EXERCISE REQUIREMENTS: When you reach the line with "else if 16 ≤" in the data below, begin printing lines exactly, and stop once the line with "match goodPlate s" has been printed.

-- INPUT RECORDS follows --

/-- One interval without another. -/
def ivSub (x y : Nat × Nat) : Iv := [(x.1, min x.2 y.1), (max x.1 y.2, x.2)].filter fun p => decide (p.1 < p.2)

/-- What remains of some intervals without others. -/
def ivDiff (xs ys : Iv) : Iv := ys.foldl (fun acc y => acc.flatMap fun x => ivSub x y) xs

/-- Whether two sets of intervals share an address. -/
def ivMeet (xs ys : Iv) : Bool := xs.any fun x => ys.any fun y => decide (x.1 < y.2) && decide (y.1 < x.2)

/-! ### Fields by name, for the detail of R202 -/

/-- The operand fields of an op word, by opcode. -/
def opNames : Nat → Fields
  | 0x04 => [(111, 96), (95, 64), (63, 60), (59, 36)]
  | 0x05 => [(111, 108), (107, 107), (95, 64)]
  | 0x10 => [(111, 86), (85, 60), (59, 56), (55, 54), (53, 52), (51, 43), (42, 32)]
  | 0x11 => [(111, 86), (85, 60), (59, 56), (55, 54), (53, 52), (51, 26), (25, 13)]
  | 0x12 => [(111, 86), (85, 60), (59, 56), (55, 54), (53, 52), (51, 26), (25, 10)]
  | 0x18 => [(111, 86), (85, 60), (59, 56), (55, 54), (53, 46), (45, 33), (32, 17), (16, 1)]
  | 0x20 => [(111, 86), (85, 60), (59, 34), (33, 28), (27, 26), (25, 10)]
  | 0x21 => [(111, 86), (85, 83), (82, 81), (80, 65), (64, 58)]
  | 0x22 => [(111, 86), (85, 83), (82, 80), (79, 78), (77, 77), (76, 53)]
  | 0x30 => [(111, 100), (99, 98), (63, 32)]
  | 0x31 => [(111, 100), (99, 98), (97, 94), (63, 32)]
  | 0x38 => [(111, 104)]
  | 0x39 => [(111, 104)]
  | 0x40 => [(111, 48)]
  | 0x41 => [(111, 111)]
  | 0x48 => [(111, 86), (85, 78), (77, 44), (43, 28), (27, 24)]
  | _ => []

def moveNames : Fields :=
  [(239, 239), (238, 231), (230, 191), (190, 190), (189, 182), (181, 142), (141, 126), (125, 110), (109, 106), (105, 104),
    (103, 102), (101, 98), (97, 94), (93, 82), (81, 80), (79, 72), (71, 32)]

/-- The lowest bit of the field that holds a bit; a bit of no field stands for itself. -/
def fieldLow (f : Fields) (i : Nat) : Nat := (f.find? fun p => decide (p.2 ≤ i) && decide (i ≤ p.1)).elim i (·.2)

/-- The check that reserved bits are 0 (R160). -/
def strayChk (n w : Nat) (read names : Fields) : Chk :=
  match strayBit n w read with
  | some i => (true, 0x0134, fieldLow names i)
  | none => (false, 0, 0)

/-! ### First pass of a slot's stream -/

/-- A field that counts: 0, or above its limit (R199). -/
def countChk (v top lo : Nat) : List Chk := [(v == 0, 0x0101, lo), (decide (top < v), 0x0103, lo)]

/-- BLK and GRAN of an operand that is read (R78, R181). -/
def operandChk (fmt blk gran : Nat) (weight ribbonStream : Bool) : List Chk :=
  [(blk != 0 && !isBlock fmt, 0x0137, 54), (ribbonStream && isBlock fmt && blk == 0, 0x0137, 54),
    (gran != 0 && (isBlock fmt || isFp8 fmt || rateClass fmt == 16), 0x0137, 52),
    (gran == if weight then 1 else 2, 0x0137, 52)]

/-- Output formats of each DRAIN mode (R175). -/
def drainFmtOk (mode ofmt : Nat) : Bool :=
  match mode with
  | 0 => decide (12 ≤ ofmt)
  | 1 => isBlock ofmt
  | _ => isFp8 ofmt || isIntFmt ofmt

/-- A token index and the scope of a remote token (R193). -/
def tokenChk (m : Image) (tok scope lo : Nat) : List Chk :=
  [(decide (m.tokens.length ≤ tok), 0x0136, lo + 2),
    (((m.tokens[tok]?).bind (·.remote)).isSome && scope != 3, 0x0137, lo)]

/-- VECTOR operations that read operand b (R187). -/
def hasB (vop : Nat) : Bool := decide (vop ≤ 5) || vop == 7

/-- What one op word shows on its own (R176 to R193, R199). -/
def opChk (m : Image) (w : Nat) : List Chk :=
  let b (hi lo : Nat) : Nat := bits w hi lo
  let op := opcodeOf w
  let codes : List Chk :=
    [((opFields w).isNone, 0x0133, 120), (op == 0x18 && b 118 117 == 3, 0x0133, 117),
      (op == 0x20 && decide (13 < b 33 28), 0x0133, 28), (op == 0x20 && hasB (b 33 28) && b 27 26 == 3, 0x0133, 26),
      (op == 0x22 && b 79 78 == 3, 0x0133, 78), ((op == 0x10 || op == 0x11 || op == 0x12) && b 53 52 == 3, 0x0137, 52), strayChk 128 w ((opFields w).getD []) (opNames op)] ++
    (addrFields w).map fun lo => (!w.testBit (lo + 25) && b (lo + 24) (lo + 21) != 0, 0x0134, lo)
  let wide := rateClass (b 59 56) == 16
  codes ++ match op with
    | 0x04 => [(b 111 96 == 0, 0x0101, 96), (!opFlag w 0 && b 95 64 == 0, 0x0101, 64)]
    | 0x10 =>
      [(decide (13 < b 59 56), 0x0137, 56), (wide && b 85 60 != 0, 0x0134, 60), (b 51 43 == 0, 0x0101, 43),
        (b 42 32 == 0, 0x0101, 32)]
    | 0x11 => [(decide (13 < b 59 56), 0x0137, 56), (wide && b 51 26 != 0, 0x0134, 26)] ++ countChk (b 25 13) 4096 13
    | 0x12 => [(decide (13 < b 59 56), 0x0137, 56), (wide && b 51 26 != 0, 0x0134, 26)] ++ countChk (b 25 10) 32768 10
    | 0x18 =>
      let mode := b 118 117
      [(mode != 0 && decide (m.scales.length ≤ b 53 46), 0x0136, 46)] ++
      countChk (b 45 33) 4096 33 ++ countChk (b 32 17) 32768 17 ++
      (if opFlag w 2 then countChk (b 16 1) 65535 1 else [])
    | 0x20 =>
      countChk (b 25 10) 65535 10 ++
      [(hasB (b 33 28) && b 27 26 == 1 && decide (m.pool.length ≤ b 45 34), 0x0136, 34)]
    | 0x21 => countChk (b 80 65) 65535 65 ++ countChk (b 64 58) 64 58
    | 0x22 => if b 79 78 = 0 then [] else countChk (b 76 53) 16777215 53
    | 0x30 => tokenChk m (b 111 100) (b 99 98) 98 ++ countChk (b 63 32) (2 ^ 32) 32
    | 0x31 => tokenChk m (b 111 100) (b 99 98) 98
    | 0x38 => [(decide (m.phases.length ≤ b 111 104), 0x0136, 104)]
    | 0x39 => [(decide (m.phases.length ≤ b 111 104), 0x0136, 104)]
    | 0x40 => [(b 111 48 / 2 ^ m.streams.length != 0, 0x0136, 48)]
    | 0x48 => [(decide (m.binds.length ≤ b 85 78), 0x0136, 78)] ++ countChk (b 43 28) 65535 28
    | _ => []

/-- Bytes that a DRAIN writes: codes and scales (R184). -/
def drainSize (w : Nat) : Nat × Nat :=
  let b (hi lo : Nat) : Nat := bits w hi lo
  let rows := b 45 33
  let cols := b 32 17
  let codes := rows * rowBytes (fmtBits (b 59 56)) cols
  match b 118 117 with
  | 1 => (codes, scaleLen (if opFlag w 4 then 2 else 1) (b 55 54) rows cols)
  | 2 => (codes, if opFlag w 4 then 4 * cols else 4 * rows)
  | _ => (codes, 0)
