def slotProgrammed (s : State) (slot : Nat) : Bool := (fget s 24 0 Fl.SEC_STATUS_PROGRAMMED).testBit slot
def slotRevoked (s : State) (slot : Nat) : Bool := (fget s 24 0 Fl.SEC_STATUS_REVOKED).testBit slot

/-- The first check of R496 that an image fails, of those whose key slot is below `slots` and whose SVN is compared with a
counter; 0 when it passes. -/
def imageCheck (s : State) (b : List Byte) (slots counter : Nat) (lengthOk signed : Bool) : Nat :=
  let slot := imageSlot b
  if !imageFormat b ∨ !lengthOk then 1
  else if slots ≤ slot ∨ !slotProgrammed s slot ∨ slotRevoked s slot ∨ Config.sha384 (imageKey b) ≠ slotDigest s slot then 2
  else if !signed then 3
  else if 16 ≤ counter ∨ imageSvn b < rollback s counter then 4
  else 0

/-- The first check of R496 that a plate fails, its own length field among them; 0 when it passes. The verdict on the
signature is part of the operand (log 128). -/
def plateCheck (s : State) (x : PlateImage) : Nat :=
  imageCheck s x.bytes 4 (imageCounter x.bytes) (leNat (slice x.bytes 0 4) + 256 == x.bytes.length) x.signatureOk

/-- A source that holds an acceptable plate. -/
def goodPlate (s : State) (x : Option PlateImage) : Option PlateImage := x.filter fun y => plateCheck s y == 0

/-- The plate that the start takes: the source that gave it, the image, and whether the other bank was tried; or the
failure code. -/
def choosePlate (s : State) (b : BootInput) (source : Nat) : Except Nat (Nat × PlateImage × Bool) :=
  let first := if source = 0 then b.flashA else b.flashB
  let second := if source = 0 then b.flashB else b.flashA
  if source ≤ 1 then
    match goodPlate s first, goodPlate s second with
    | some x, _ => .ok (source, x, false)
    | none, some x => .ok (1 - source, x, true)
    | none, none => .error 1
  else
    match b.recovery with
    | none => .error 2
    | some x => if plateCheck s x = 0 then .ok (source, x, false) else .error 1

/-- A measurement register (R499). -/
def mrGet (s : State) (n : Nat) : BitVec 384 := smGetD s.sec.mrs 0 n

/-- Bytes of a number, the highest first. -/
def beBytes (n v : Nat) : List Byte := (leBytes n v).reverse

/-- Extend a measurement register with a digest. -/
def mrExtend (s : State) (n : Nat) (d : BitVec 384) : State :=
  let v := Config.sha384 (beBytes 48 (mrGet s n).toNat ++ beBytes 48 d.toNat)
  { s with sec := { s.sec with mrs := smPut s.sec.mrs n v } }

/-- The extension of MR7 at an unlock to a level, and at each boot while unlocked: SHA-384 of "KM9 DEBUG" and the level. -/
def mrDebug (s : State) (level : Nat) : State :=
  mrExtend s 7 (Config.sha384 (([0x4B, 0x4D, 0x39, 0x20, 0x44, 0x45, 0x42, 0x55, 0x47] : List Byte) ++ [BitVec.ofNat 8 level]))

/-- Enter the plate that was accepted: PLATE_SLOT, MR0 to MR4, and the images that slot A of each controller takes and that run
now (R504). -/
def enterPlate (s : State) (b : BootInput) (source : Nat) (x : PlateImage) : State :=
  let svn := imageSvn x.bytes
  let s := fput s 24 0 Fl.SEC_STATUS_PLATE_SLOT (imageSlot x.bytes)
  let s := fput (fput s 24 0 Fl.BOOT_STATUS_SOURCE source) 24 0 Fl.BOOT_STATUS_PLATE_KIB ((x.bytes.length + 1023) / 1024)
  let s := (b.firmware.take 4).zipIdx.foldl (fun s d => mrExtend s (d.2 + 1) d.1) (mrExtend s 0 (imageDigest x.bytes))
  let s : State := { s with
    rst := { s.rst with plate := some x.plate }
    sec := { s.sec with
      svns := (List.range 5).map fun i => (i, svn)
      firmwareB := 0
      slots := (b.firmware.take 4).zipIdx.map fun d => (2 * d.2, (d.1, svn)) } }
  let level := fget s 24 0 Fl.SEC_STATUS_DEBUG_LEVEL
  if level = 0 then s else mrDebug s level

/-- DIE_PARTITION of every die (R19). -/
def setMode (s : State) (mode : Nat) : State :=
  (List.range 25).foldl (fun s d =>
    let t := dieType d
    let h := if d < 8 then d / 2 else if d < 16 then (d - 8) / 2 else d - 18
    let p := if t = 0 ∨ t = 1 ∨ t = 3 then partOfHubIdx mode h else 0xF
    fput (fput s d 0 Fl.DIE_PARTITION_MODE mode) d 0 Fl.DIE_PARTITION_PARTITION p) s

/-- Lanes and presence of the root ports under the split that the plate sets: without lanes a port is absent. -/
def setRootPorts (s : State) : State :=
  (List.range 16).foldl (fun s g => fput s (rpDie g) (g % 8) Fl.PCI_RP_STATE_STATE (if rpLanes s g = 0 then 0 else 1)) s

/-- Step 5: apply every setting of the plate, with the defaults of R544; the partition mode at power-on only. The pin
PWR_CAP_REQ_N is sampled from here on (R534). -/
def applyPlate (s : State) (pl : Plate) (powerOn : Bool) : State :=
  let s := if powerOn then setMode s (pl.mode.getD 0) else s
  let s := [18, 19, 20, 21].foldl (fun s h =>
    fput (fput s h 0 Fl.TIER_CATALOG_BASE ((pl.catalogBase.getD 0) / 2 ^ 21)) h 0 Fl.TIER_CATALOG_SIZE (pl.catalogSize.getD 0)) s
  let s := fput (fput s 24 0 Fl.PWR_CEILING_CEILING_W (pl.ceilingW.getD 1200)) 24 0 Fl.PWR_CEILING_CAP_REQ_W (pl.capReqW.getD 1200)
  let s := [22, 23].foldl (fun s d =>
    let s := fput s d 0 Fl.NET_DEVICE_DEVICE_ID (pl.deviceId.getD 0)
    fput (fput s d 0 Fl.PCI_BIFURCATION_HALF0 (pl.half0.getD 0)) d 0 Fl.PCI_BIFURCATION_HALF1 (pl.half1.getD 0)) s
  let s : State := { s with pins := { s.pins with gpioOut := pl.gpioOut.getD 0 } }
  let cap := !s.pins.capReqN
  let s := fput { s with power := { s.power with capReq := cap } } 24 0 Fl.PWR_STATUS_CAP_REQ (b2n cap)
  setRootPorts s
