-- ==== Sys2Proof/Machine/Lands.lean ====
section
/-! DEFINITION. Which output lands of the package the M9 drives (R527 to R529). No command waits on it: it is read off the state. -/

namespace Sys2Proof.Machine

/-- The groups of lands that the M9 drives and no rule but R527 gives a moment to. -/
inductive LandGroup where
  | ddr
  | ddrSideband
  | ethernet
  | pcie
  | perst
  | uart
  | i3c
  | smbus
  | xspi
  | gpio (n : Nat)
  deriving DecidableEq, Repr

/-- The step of the start-up from which the M9 drives a group (R527). -/
def driveStart : LandGroup → Nat
  | .ddr => 8
  | .ddrSideband => 8
  | .ethernet => 5
  | .pcie => 5
  | .perst => 5
  | .uart => 2
  | .i3c => 2
  | .smbus => 10
  | .xspi => 2
  | .gpio _ => 10

/-- The start-up has reached a step, since the last power-on or system reset source fired. A start that has failed holds the lands of
the system die's first steps only, since every other domain is off (R485, R528). -/
def stepReached (s : State) (n : Nat) : Bool :=
  s.pins.pwrGood && (decide (s.rst.kind.rank < 2) || decide (n ≤ if s.rst.stopped then 2 else fget s 24 0 Fl.BOOT_STATUS_STAGE))

/-- A land of a group is driven: from its step on, a GPIO only where the plate makes it an output (R528, R544); HIGHZ lets go of
every one (R522). -/
def landDriven (s : State) (g : LandGroup) : Bool :=
  stepReached s (driveStart g) && !s.pins.highZ && match g with
    | .gpio n => s.pins.gpioOut.getLsbD n
    | _ => true

/-- THERM_ALERT_N is driven from step 5 on (R431, R527). -/
def thermAlertLow (s : State) : Bool := s.pins.thermAlertDriven && stepReached s 5

end Sys2Proof.Machine
end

-- INPUT RECORDS concluded --

EXERCISE ANSWER:
  else if 16 ≤ counter ∨ imageSvn b < rollback s counter then 4
  else 0

/-- The first check of R496 that a plate fails, its own length field among them; 0 when it passes. The verdict on the
signature is part of the operand (log 128). -/
def plateCheck (s : State) (x : PlateImage) : Nat :=
  imageCheck s x.bytes 4 (imageCounter x.bytes) (leNat (slice x.bytes 0 4) + 256 == x.bytes.length) x.signatureOk

/-- A source that holds an acceptable plate. -/
def goodPlate (s : State) (x : Option PlateImage) : Option PlateImage := x.filter fun y => plateCheck s y == 0

/-- The plate that the start takes: the source that gave it, the image, and whether the other bank was tried; or the
failure code. -/
def choosePlate (s : State) (b : BootInput) (source : Nat) : Except Nat (Nat × PlateImage × Bool) :=
  let first := if source = 0 then b.flashA else b.flashB
  let second := if source = 0 then b.flashB else b.flashA
  if source ≤ 1 then
    match goodPlate s first, goodPlate s second with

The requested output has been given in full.